ACTION ITEM —
Each line below from the one containing "let cell := fun" through the one containing "Single rows -/" should be output exactly as it stands, and no other line should appear.

RECORDS PROVIDED —

━━━━━━━━

-- ==== Sys2Proof/Safety.lean ====
section
/-! DEFINITION. The terms statements about the machine use: the number a sample stands for, correct rounding, the invariant
of a run (spec/10_state.md R55, R56), and rule R189 written out as one piece. -/

namespace Sys2Proof.Machine

/-! ## Samples as numbers -/

/-- The number a finite sample stands for (R92); an infinity is given `±2^128`, beyond every finite sample. -/
def valueOf (x : F32) : ℚ := (sunits x : ℚ) / 2 ^ 149

/-- `r` is the exact number `y` rounded to a sample, to nearest, ties to even (R17). -/
def IsRounded (r : F32) (y : ℚ) : Prop :=
  isFinite r = true ∧
  (∀ f : F32, isFinite f = true → |valueOf r - y| ≤ |valueOf f - y|) ∧
  (∀ f : F32, isFinite f = true → valueOf f ≠ valueOf r → |valueOf f - y| = |valueOf r - y| → r.toNat % 2 = 0)

/-- Numbers below this in magnitude round to a finite sample: half a unit above the largest one. -/
def overflowBound : ℚ := (2 ^ 25 - 1) * 2 ^ 103

/-! ## The invariant of a run -/

/-- What holds after every command (R21, R29, R52, R55, R56): the write cursor lies in the active window, the buffer is in its
canonical form, the sequence cursor is in the range R56 derives, and no locals of a TICK are left. -/
abbrev Inv (s : State) : Prop :=
  cursor s < activeLen s.params ∧ s.buf.wf = true ∧ (-32769 ≤ seqCursor s ∧ seqCursor s ≤ 65534) ∧
    s.loc = TickLocals.idle

/-- The step completes: it neither faults nor is refused (R200, R206). -/
def Completes (o : Host.Outcome State Fault Refusal) : Prop := ∃ t, o = .next t

/-! ## Rule R189 in one piece -/

/-- What phase 2 leaves: the raw sample, `T`, `CUR`, `DIR`, and the count of drawn values. -/
structure SourceResult where
  raw : F32
  t : Time
  cur : Int
  dir : Bool
  draws : Nat
deriving DecidableEq, Repr

/-- `SRC.CV` in R189: `SEQ.RESET; raw = fmul(cv, GAIN_MAP(P.GAIN))`. -/
def ruleCv (cv : F32) (s : State) : SourceResult :=
  if isNaN (fmul cv (i2f s.params.gain.toInt)) then
    ⟨asNaN (Config.freeSample s.draws), s.t, 0, false, s.draws + 1⟩
  else ⟨fmul cv (i2f s.params.gain.toInt), s.t, 0, false, s.draws⟩

/-- The ByteBeat sample at counter value `t` (R120, R121, R122, R138). -/
def ruleByteBeat (p : Params) (t : Time) : F32 :=
  if 0 ≤ p.bbEq.toInt ∧ p.bbEq.toInt ≤ 15 then
    byteSample
      (if p.bbEq.toInt = 0 then hope t
       else Config.openBbEq (Fin.ofNat 16 p.bbEq.toInt.toNat) t (p.bbP0.setWidth 8) (p.bbP1.setWidth 8) (p.bbP2.setWidth 8))
  else 0

/-- `SRC.BB` in R189: `SEQ.RESET; T <- (T + 1) mod 2^32; raw = BYTEBEAT(...)`. -/
def ruleBb (s : State) : SourceResult := ⟨ruleByteBeat s.params (s.t + 1), s.t + 1, 0, false, s.draws⟩

/-- The cursor and direction the stepper starts a TICK from (R142, R148). -/
def ruleStart {w : Nat} (s : State.At w) : Int × Bool :=
  if 0 ≤ s.cur.toInt ∧ s.cur.toInt < s.params.seqLen.toInt then (s.cur.toInt, s.dir) else (0, false)

/-- The advance from cursor `x` and direction `d` (R143, R144). -/
def ruleAdvance (p : Params) (x : Int) (d : Bool) : Int × Bool :=
  if p.seqDir.toInt = 1 then
    let d1 := if x ≥ p.seqLen.toInt - 1 then true else d
    let d2 := if x ≤ 0 then false else d1
    (x + p.seqStride.toInt * (if d2 then -1 else 1), d2)
  else
    let c := x + p.seqStride.toInt
    (if c ≥ p.seqLen.toInt then 0 else if c < 0 then p.seqLen.toInt - 1 else c, false)

/-- The table value read at cursor `x` (R145, R146). -/
def ruleRead (p : Params) (x : Int) : Int :=
  (Config.openSeqRom (Fin.ofNat 10 (clamp p.seqSel.toInt 0 9).toNat)
    (Fin.ofNat 128 (clamp (p.seqStart.toInt + x) 0 127).toNat)).toNat

/-- `SRC.SEQ` in R189. -/
def ruleSeq (s : State) : SourceResult :=
  let start := ruleStart s
  let after := ruleAdvance s.params start.1 start.2
  let tv := ruleRead s.params after.1
  if 1 ≤ s.params.seqMod.toInt then
    ⟨fdiv (i2f (tv % s.params.seqMod.toInt)) f32Twelve, s.t, after.1, after.2, s.draws⟩
  else ⟨Config.freeSample s.draws, s.t, after.1, after.2, s.draws + 1⟩

/-- Phase 2 of R189. -/
def ruleSource (cv : F32) (s : State) : SourceResult :=
  if s.params.src.toInt = 1 then ruleBb s else if s.params.src.toInt = 2 then ruleSeq s else ruleCv cv s

/-- One quantized value of phase 5 and the count of drawn values after it (R113, R114). -/
def ruleQuantize (p : Params) (v : F32) (n : Nat) : F32 × Nat :=
  match quantize device p (resolve device p.scale.toInt) v with
  | some q => (q, n)
  | none => (Config.freeSample n, n + 1)

/-- The state `t` that R189 gives for a TICK from `s`, field by field. -/
def RuleTick (cv clk : F32) (s t : State) : Prop :=
  let L := clamp s.params.bufLen.toInt 4 64
  let B := s.params.bufIndex.toInt
  let edge := fle s.prev f32One && flt f32One clk
  let src := ruleSource cv s
  let writes := edge && decide (s.params.hold = 0)
  let cell := fun a : Nat => if writes = true ∧ a = s.wc.toNat then src.raw else s.buf.read a
  let wc : Int := if writes then ((s.wc.toNat : Int) + 1) % L else s.wc.toNat
  let tap := fun k : Int => cell ((wc - 1 - B * k) % L).toNat
  let q1 := ruleQuantize s.params (tap 1) src.draws
  let q2 := ruleQuantize s.params (tap 2) q1.2
  let q3 := ruleQuantize s.params (tap 3) q2.2
  let q4 := ruleQuantize s.params (tap 4) q3.2
  (∀ a, t.buf.read a = cell a) ∧ (t.wc.toNat : Int) = wc ∧ t.prev = clk ∧ t.t = src.t ∧ t.cur.toInt = src.cur ∧
    t.dir = src.dir ∧ t.params = s.params ∧ t.out = ⟨q1.1, q2.1, q3.1, q4.1⟩ ∧ t.loc = TickLocals.idle ∧
    t.draws = q4.2 ∧ t.inbox = s.inbox

/-! ## Single rows -/

/-- What R123 to R137 give equation `n` run as instruction `i`: a finite raw sample, exactly `b/128 - 1` for the byte `b` of the
open formula `BB_EQ(n)` on the counter and the three low operand bytes, and nothing else changed. -/
def EquationAnswers (i : Instr) (n : Fin 16) : Prop :=
  ∀ s : State, ∃ r, exec i s = .next { s with loc := { s.loc with raw := r } } ∧ isFinite r = true ∧
    valueOf r = ((Config.openBbEq n s.t (s.params.bbP0.extractLsb' 0 8) (s.params.bbP1.extractLsb' 0 8)
      (s.params.bbP2.extractLsb' 0 8)).toNat : ℚ) / 128 - 1

/-- The conclusion of R115 for scale `S` and semitone count `n`: the quantized value is rebuilt from the rotated value of the
entry at the lowest index among those at least distance. -/
def FirstNearest (p : Params) (S : List F32) (n : Int) (q : F32) : Prop :=
  ∃ (j : Nat) (e : F32), S[j]? = some e ∧
    q = fdiv (fadd (i2f (12 * (n / 12))) (rotated p e)) f32Twelve ∧
    (∀ (i : Nat) (e' : F32), S[i]? = some e' →
      fle (distance (rotated p e) (n % 12)) (distance (rotated p e') (n % 12)) = true ∧
      (i < j → flt (distance (rotated p e) (n % 12)) (distance (rotated p e') (n % 12)) = true))

/-! ## Runs of rows, of TICKs and of the stepper -/

/-- Run the instructions in order. -/
def inOrder (s : State) : List Instr → Result
  | [] => .next s
  | i :: rest => andThen (exec i s) fun t => inOrder t rest

/-- A run of TICKs, one for each pair of samples. -/
def runTicks (s : State) : List (F32 × F32) → Result
  | [] => .next s
  | (cv, clk) :: rest => andThen (exec (.tick cv clk) s) fun t => runTicks t rest

/-- The cursor of a pendulum of window length `len` and stride 1 after `n` advances from 0 (R152). -/
def pendulumCursor (len n : Nat) : Nat :=
  if n % (2 * (len - 1)) ≤ len - 1 then n % (2 * (len - 1)) else 2 * (len - 1) - n % (2 * (len - 1))

/-- `n` advances of SEQ.LOOP in a configuration. -/
def runLoop {w : Nat} (c : Config w) (s : State.At w) : Nat → Result w
  | 0 => .next s
  | n + 1 => andThen (runLoop c s n) (seqLoop c)

end Sys2Proof.Machine
end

━━━━━━━━

EXPECTED ANSWER —
  let cell := fun a : Nat => if writes = true ∧ a = s.wc.toNat then src.raw else s.buf.read a
  let wc : Int := if writes then ((s.wc.toNat : Int) + 1) % L else s.wc.toNat
  let tap := fun k : Int => cell ((wc - 1 - B * k) % L).toNat
  let q1 := ruleQuantize s.params (tap 1) src.draws
  let q2 := ruleQuantize s.params (tap 2) q1.2
  let q3 := ruleQuantize s.params (tap 3) q2.2
  let q4 := ruleQuantize s.params (tap 4) q3.2
  (∀ a, t.buf.read a = cell a) ∧ (t.wc.toNat : Int) = wc ∧ t.prev = clk ∧ t.t = src.t ∧ t.cur.toInt = src.cur ∧
    t.dir = src.dir ∧ t.params = s.params ∧ t.out = ⟨q1.1, q2.1, q3.1, q4.1⟩ ∧ t.loc = TickLocals.idle ∧
    t.draws = q4.2 ∧ t.inbox = s.inbox

/-! ## Single rows -/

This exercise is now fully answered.